What I tried (this is ruby block):

if x =~ /(Example requested)/
        example_used = x.scan(/^(?:.*?: ){2}(.*)$/)[0]
   	    example_used = (example_requested * "").gsub(/\s+/, "")

I get

"example_used": 01:14:11

but when i change {2} to {1} to get example_requested, the only thing I was able to get is:
"example_requested" : "24:00:00ExampleUsed:01:14:11"
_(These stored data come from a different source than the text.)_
@[simp] theorem cond_rest (f : Fld) :
    (s.cond f).shadow = s.shadow ∧ (s.cond f).hold = s.hold ∧ (s.cond f).bus = s.bus ∧ (s.cond f).glb = s.glb ∧ (s.cond f).cfg = s.cfg ∧
    (s.cond f).trc = s.trc ∧ (s.cond f).svc = s.svc ∧ (s.cond f).evr = s.evr ∧ (s.cond f).tly = s.tly ∧ (s.cond f).moc = s.moc ∧
    (s.cond f).key = s.key ∧ (s.cond f).lns = s.lns ∧ (s.cond f).mss = s.mss ∧ (s.cond f).svs = s.svs ∧ (s.cond f).ldp = s.ldp ∧
    (s.cond f).mot = s.mot ∧ (s.cond f).spm = s.spm ∧ (s.cond f).rly = s.rly ∧ (s.cond f).bnd = s.bnd ∧ (s.cond f).buf = s.buf ∧
    (s.cond f).dma = s.dma ∧ (s.cond f).bat = s.bat ∧ (s.cond f).pwr = s.pwr ∧ (s.cond f).qe = s.qe ∧ (s.cond f).reports = s.reports ∧
    (s.cond f).sent = s.sent ∧ (s.cond f).freeN = s.freeN ∧ (s.cond f).pending = s.pending := by
  unfold State.cond; split <;> simp

@[simp] theorem uncond_rest (f : Fld) :
    (s.uncond f).shadow = s.shadow ∧ (s.uncond f).hold = s.hold ∧ (s.uncond f).bus = s.bus ∧ (s.uncond f).glb = s.glb ∧ (s.uncond f).cfg = s.cfg ∧
    (s.uncond f).trc = s.trc ∧ (s.uncond f).svc = s.svc ∧ (s.uncond f).evr = s.evr ∧ (s.uncond f).tly = s.tly ∧ (s.uncond f).moc = s.moc ∧
    (s.uncond f).key = s.key ∧ (s.uncond f).lns = s.lns ∧ (s.uncond f).mss = s.mss ∧ (s.uncond f).svs = s.svs ∧ (s.uncond f).ldp = s.ldp ∧
    (s.uncond f).mot = s.mot ∧ (s.uncond f).spm = s.spm ∧ (s.uncond f).rly = s.rly ∧ (s.uncond f).bnd = s.bnd ∧ (s.uncond f).buf = s.buf ∧
    (s.uncond f).dma = s.dma ∧ (s.uncond f).bat = s.bat ∧ (s.uncond f).pwr = s.pwr ∧ (s.uncond f).qe = s.qe ∧ (s.uncond f).reports = s.reports ∧
    (s.uncond f).sent = s.sent ∧ (s.uncond f).freeN = s.freeN ∧ (s.uncond f).pending = s.pending := by
  unfold State.uncond; split <;> simp

@[simp] theorem flag_rest (f : Fld) :
    (s.flag f).shadow = s.shadow ∧ (s.flag f).hold = s.hold ∧ (s.flag f).bus = s.bus ∧ (s.flag f).glb = s.glb ∧ (s.flag f).cfg = s.cfg ∧
    (s.flag f).trc = s.trc ∧ (s.flag f).svc = s.svc ∧ (s.flag f).tly = s.tly ∧ (s.flag f).moc = s.moc ∧ (s.flag f).key = s.key ∧
    (s.flag f).lns = s.lns ∧ (s.flag f).mss = s.mss ∧ (s.flag f).svs = s.svs ∧ (s.flag f).ldp = s.ldp ∧ (s.flag f).mot = s.mot ∧
    (s.flag f).spm = s.spm ∧ (s.flag f).rly = s.rly ∧ (s.flag f).bnd = s.bnd ∧ (s.flag f).buf = s.buf ∧ (s.flag f).dma = s.dma ∧
    (s.flag f).bat = s.bat ∧ (s.flag f).pwr = s.pwr ∧ (s.flag f).qe = s.qe ∧ (s.flag f).reports = s.reports ∧ (s.flag f).sent = s.sent ∧
    (s.flag f).freeN = s.freeN ∧ (s.flag f).pending = s.pending := by
  unfold State.flag; dsimp only; split
  · simp
  · cases flagSource f.addr <;> dsimp only <;> split <;> simp

@[simp] theorem fifoFlag_rest (f : Fld) (n : Nat) :
    (s.fifoFlag f n).shadow = s.shadow ∧ (s.fifoFlag f n).hold = s.hold ∧ (s.fifoFlag f n).bus = s.bus ∧ (s.fifoFlag f n).glb = s.glb ∧
    (s.fifoFlag f n).cfg = s.cfg ∧ (s.fifoFlag f n).trc = s.trc ∧ (s.fifoFlag f n).svc = s.svc ∧ (s.fifoFlag f n).tly = s.tly ∧
    (s.fifoFlag f n).moc = s.moc ∧ (s.fifoFlag f n).key = s.key ∧ (s.fifoFlag f n).lns = s.lns ∧ (s.fifoFlag f n).mss = s.mss ∧
    (s.fifoFlag f n).svs = s.svs ∧ (s.fifoFlag f n).ldp = s.ldp ∧ (s.fifoFlag f n).mot = s.mot ∧ (s.fifoFlag f n).spm = s.spm ∧
    (s.fifoFlag f n).rly = s.rly ∧ (s.fifoFlag f n).bnd = s.bnd ∧ (s.fifoFlag f n).buf = s.buf ∧ (s.fifoFlag f n).dma = s.dma ∧
    (s.fifoFlag f n).bat = s.bat ∧ (s.fifoFlag f n).pwr = s.pwr ∧ (s.fifoFlag f n).qe = s.qe ∧ (s.fifoFlag f n).reports = s.reports ∧
    (s.fifoFlag f n).sent = s.sent ∧ (s.fifoFlag f n).freeN = s.freeN ∧ (s.fifoFlag f n).pending = s.pending := by
  simp [State.fifoFlag]

@[simp] theorem sticky_rest (f : Fld) :
    (s.sticky f).shadow = s.shadow ∧ (s.sticky f).hold = s.hold ∧ (s.sticky f).bus = s.bus ∧ (s.sticky f).glb = s.glb ∧ (s.sticky f).cfg = s.cfg ∧
    (s.sticky f).trc = s.trc ∧ (s.sticky f).svc = s.svc ∧ (s.sticky f).tly = s.tly ∧ (s.sticky f).moc = s.moc ∧ (s.sticky f).ccx = s.ccx ∧
    (s.sticky f).key = s.key ∧ (s.sticky f).lns = s.lns ∧ (s.sticky f).mss = s.mss ∧ (s.sticky f).svs = s.svs ∧ (s.sticky f).ldp = s.ldp ∧
    (s.sticky f).mot = s.mot ∧ (s.sticky f).spm = s.spm ∧ (s.sticky f).rly = s.rly ∧ (s.sticky f).bnd = s.bnd ∧ (s.sticky f).buf = s.buf ∧
    (s.sticky f).dma = s.dma ∧ (s.sticky f).bat = s.bat ∧ (s.sticky f).pwr = s.pwr ∧ (s.sticky f).qe = s.qe ∧ (s.sticky f).reports = s.reports ∧
    (s.sticky f).sent = s.sent ∧ (s.sticky f).freeN = s.freeN ∧ (s.sticky f).pending = s.pending := by
  simp [State.sticky]

@[simp] theorem tlyUpdate_rest (e d : Nat) (bad : Bool) :
    (s.tlyUpdate e d bad).shadow = s.shadow ∧ (s.tlyUpdate e d bad).hold = s.hold ∧ (s.tlyUpdate e d bad).bus = s.bus ∧
    (s.tlyUpdate e d bad).glb = s.glb ∧ (s.tlyUpdate e d bad).cfg = s.cfg ∧ (s.tlyUpdate e d bad).trc = s.trc ∧ (s.tlyUpdate e d bad).svc = s.svc ∧
    (s.tlyUpdate e d bad).moc = s.moc ∧ (s.tlyUpdate e d bad).key = s.key ∧ (s.tlyUpdate e d bad).lns = s.lns ∧ (s.tlyUpdate e d bad).mss = s.mss ∧
    (s.tlyUpdate e d bad).svs = s.svs ∧ (s.tlyUpdate e d bad).ldp = s.ldp ∧ (s.tlyUpdate e d bad).mot = s.mot ∧ (s.tlyUpdate e d bad).spm = s.spm ∧
    (s.tlyUpdate e d bad).rly = s.rly ∧ (s.tlyUpdate e d bad).bnd = s.bnd ∧ (s.tlyUpdate e d bad).buf = s.buf ∧ (s.tlyUpdate e d bad).dma = s.dma ∧
    (s.tlyUpdate e d bad).bat = s.bat ∧ (s.tlyUpdate e d bad).pwr = s.pwr ∧ (s.tlyUpdate e d bad).qe = s.qe ∧
    (s.tlyUpdate e d bad).reports = s.reports ∧ (s.tlyUpdate e d bad).sent = s.sent ∧ (s.tlyUpdate e d bad).freeN = s.freeN ∧
    (s.tlyUpdate e d bad).pending = s.pending := by
  unfold State.tlyUpdate; dsimp only; split <;> split <;> simp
What is the best way to achieve this?

You could use a kv filter

    kv {
        field_split_pattern => "\s+"
        value_split_pattern => ":"
        trim_value => " "
    }

to get

 "requested" => "24:00:00",
      "Used" => "01:14:11",

or you could use ruby

    ruby {
        code => '
            message = event.get("message")
            matches = message.scan(/\s*([a-zA-Z ]+): (\d{2}:\d{2}:\d{2})/)
            matches.each { |x|
                event.set(x[0].downcase.gsub(/ /, "_"), x[1])
            }
        '
    }

will get you

"example_requested" => "24:00:00",
     "example_used" => "01:14:11",

Both look fragile to me.

That's true, but I forgot to mention that sometimes lines don't contain just numbers, e.g. one of them looks like


Memory Requested:   3.5TB                 Memory Used: 668.41GB

Then change the regexp from (\d{2}:\d{2}:\d{2})/) to something like ([\d:.BKMGT]).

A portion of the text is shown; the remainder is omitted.